After Connor was diagnosed, Ponterio, who was then a single mother, began her search for a role model for her son and for “something positive.” She heard about CCChampions from a friend who had seen a published blurb about the organization. Ponterio called CCChampions and heard back from Kushner that same day.

“Cancer is something you really can’t get away from,” she said. “And not having a father around was hard. I didn’t know where to turn.”

Typical cancer support groups, while useful, tend to be somewhat “depressing,” she said, but CCChampions is different.

“Connor wants to be a police officer when he grows up,” Ponterio said. Several NHTPD officers are now involved with Connor and have “lifted his mood.”

“These police officers come to Connor’s soccer games and text him all the time,” she said. “CCChampions has gone way beyond what you’d expect.”

In 2015, 75 percent of children in the area who were diagnosed with cancer signed up for a friend through CCChampions. The organization is currently serving about 70 children within a 200-mile radius of Pittsburgh, including Erie, East Huntingdon, West Virginia and parts of Ohio.

The age range of current participants is 4 to 22 years old, but there is “no age limit,” Kushner said.

CCChampions is making a difference to its participants, according to Shaw.

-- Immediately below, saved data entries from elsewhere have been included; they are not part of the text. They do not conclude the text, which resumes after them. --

/-! ## pass -/

@[simp] theorem Hw.pass_regs (d : Nat) : (h.pass d).regs = h.regs := rfl
@[simp] theorem Hw.pass_pend (d : Nat) : (h.pass d).pend = h.pend := rfl
@[simp] theorem Hw.pass_mem (d : Nat) : (h.pass d).mem = h.mem := rfl
@[simp] theorem Hw.pass_sup (d : Nat) : (h.pass d).sup = h.sup := rfl
@[simp] theorem Hw.pass_exe (d : Nat) : (h.pass d).exe = h.exe := rfl
@[simp] theorem Hw.pass_tsk (d : Nat) : (h.pass d).tsk = h.tsk := rfl
@[simp] theorem Hw.pass_hif (d : Nat) : (h.pass d).hif = h.hif := rfl
@[simp] theorem Hw.pass_nvs (d : Nat) : (h.pass d).nvs = h.nvs := rfl
@[simp] theorem Hw.pass_net (d : Nat) : (h.pass d).net = h.net := rfl
@[simp] theorem Hw.pass_fld (d : Nat) : (h.pass d).fld = h.fld := rfl
@[simp] theorem Hw.pass_pair (d : Nat) : (h.pass d).pair = h.pair := rfl
@[simp] theorem Hw.pass_evr (d : Nat) : (h.pass d).evr = h.evr := rfl
@[simp] theorem Hw.pass_wdg (d : Nat) : (h.pass d).wdg = h.wdg := rfl
@[simp] theorem Hw.pass_cal (d : Nat) : (h.pass d).cal = h.cal := rfl
@[simp] theorem Hw.pass_prog (d : Nat) : (h.pass d).prog = h.prog := rfl
@[simp] theorem Hw.pass_free (d : Nat) : (h.pass d).free = h.free := rfl

/-! ## untilTb -/

@[simp] theorem Hw.untilTb_regs (t : Nat) : (h.untilTb t).regs = h.regs := rfl
@[simp] theorem Hw.untilTb_pend (t : Nat) : (h.untilTb t).pend = h.pend := rfl
@[simp] theorem Hw.untilTb_mem (t : Nat) : (h.untilTb t).mem = h.mem := rfl
@[simp] theorem Hw.untilTb_sup (t : Nat) : (h.untilTb t).sup = h.sup := rfl
@[simp] theorem Hw.untilTb_exe (t : Nat) : (h.untilTb t).exe = h.exe := rfl
@[simp] theorem Hw.untilTb_tsk (t : Nat) : (h.untilTb t).tsk = h.tsk := rfl
@[simp] theorem Hw.untilTb_hif (t : Nat) : (h.untilTb t).hif = h.hif := rfl
@[simp] theorem Hw.untilTb_nvs (t : Nat) : (h.untilTb t).nvs = h.nvs := rfl
@[simp] theorem Hw.untilTb_net (t : Nat) : (h.untilTb t).net = h.net := rfl
@[simp] theorem Hw.untilTb_fld (t : Nat) : (h.untilTb t).fld = h.fld := rfl
@[simp] theorem Hw.untilTb_pair (t : Nat) : (h.untilTb t).pair = h.pair := rfl
@[simp] theorem Hw.untilTb_evr (t : Nat) : (h.untilTb t).evr = h.evr := rfl
@[simp] theorem Hw.untilTb_wdg (t : Nat) : (h.untilTb t).wdg = h.wdg := rfl
@[simp] theorem Hw.untilTb_cal (t : Nat) : (h.untilTb t).cal = h.cal := rfl
@[simp] theorem Hw.untilTb_prog (t : Nat) : (h.untilTb t).prog = h.prog := rfl
@[simp] theorem Hw.untilTb_free (t : Nat) : (h.untilTb t).free = h.free := rfl

/-! ## untilUp -/

@[simp] theorem Hw.untilUp_regs (t : Nat) : (h.untilUp t).regs = h.regs := rfl
@[simp] theorem Hw.untilUp_pend (t : Nat) : (h.untilUp t).pend = h.pend := rfl
@[simp] theorem Hw.untilUp_mem (t : Nat) : (h.untilUp t).mem = h.mem := rfl
@[simp] theorem Hw.untilUp_sup (t : Nat) : (h.untilUp t).sup = h.sup := rfl
@[simp] theorem Hw.untilUp_exe (t : Nat) : (h.untilUp t).exe = h.exe := rfl
@[simp] theorem Hw.untilUp_tsk (t : Nat) : (h.untilUp t).tsk = h.tsk := rfl
@[simp] theorem Hw.untilUp_hif (t : Nat) : (h.untilUp t).hif = h.hif := rfl
@[simp] theorem Hw.untilUp_nvs (t : Nat) : (h.untilUp t).nvs = h.nvs := rfl
@[simp] theorem Hw.untilUp_net (t : Nat) : (h.untilUp t).net = h.net := rfl
@[simp] theorem Hw.untilUp_fld (t : Nat) : (h.untilUp t).fld = h.fld := rfl
@[simp] theorem Hw.untilUp_pair (t : Nat) : (h.untilUp t).pair = h.pair := rfl
@[simp] theorem Hw.untilUp_evr (t : Nat) : (h.untilUp t).evr = h.evr := rfl
@[simp] theorem Hw.untilUp_wdg (t : Nat) : (h.untilUp t).wdg = h.wdg := rfl
@[simp] theorem Hw.untilUp_cal (t : Nat) : (h.untilUp t).cal = h.cal := rfl
@[simp] theorem Hw.untilUp_prog (t : Nat) : (h.untilUp t).prog = h.prog := rfl
@[simp] theorem Hw.untilUp_free (t : Nat) : (h.untilUp t).free = h.free := rfl

/-! ## bump -/

@[simp] theorem Hw.bump_clk : (h.bump).clk = h.clk := rfl
@[simp] theorem Hw.bump_regs : (h.bump).regs = h.regs := rfl
@[simp] theorem Hw.bump_pend : (h.bump).pend = h.pend := rfl
@[simp] theorem Hw.bump_mem : (h.bump).mem = h.mem := rfl
@[simp] theorem Hw.bump_sup : (h.bump).sup = h.sup := rfl
@[simp] theorem Hw.bump_exe : (h.bump).exe = h.exe := rfl
@[simp] theorem Hw.bump_tsk : (h.bump).tsk = h.tsk := rfl
@[simp] theorem Hw.bump_hif : (h.bump).hif = h.hif := rfl
@[simp] theorem Hw.bump_nvs : (h.bump).nvs = h.nvs := rfl
@[simp] theorem Hw.bump_net : (h.bump).net = h.net := rfl
@[simp] theorem Hw.bump_fld : (h.bump).fld = h.fld := rfl
@[simp] theorem Hw.bump_pair : (h.bump).pair = h.pair := rfl
@[simp] theorem Hw.bump_evr : (h.bump).evr = h.evr := rfl
@[simp] theorem Hw.bump_wdg : (h.bump).wdg = h.wdg := rfl
@[simp] theorem Hw.bump_cal : (h.bump).cal = h.cal := rfl
@[simp] theorem Hw.bump_prog : (h.bump).prog = h.prog := rfl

“I think there are several benefits to participating in CCChampions,” Shaw said. “First, the child has a new friend to visit them in the hospital and take their mind off of their disease and treatment.  The full-time staff, along with the ‘champion,’ also provides another line of support for families and children that may not already have that in place. 

“The last thing is that it can provide a break for the parents to leave the child playing a game or doing a craft with a CCChampions staff or the ‘champion,’” Shaw added. “Their involvement with kids and families facing cancer I only see as a positive.”

Kushner, who was an applied math major at Brown, was inspired by his family to try to help others, he said.

“My grandmother [Alice Kushner] was a social worker for nursing home oncology patients,” he said. “Everyone in my family has taught me the importance of making sure that no one is alone.”

Kushner is planning on expanding his nonprofit to a second chapter in a “neighboring city” to Pittsburgh in the next 12 to 18 months, he said, with the participation of Children’s Hospital.

“There are 15,000 kids newly diagnosed with cancer every year in the U.S.,” Kushner said. “And Children’s Hospital is always looking for innovative ways to achieve positive outcomes.”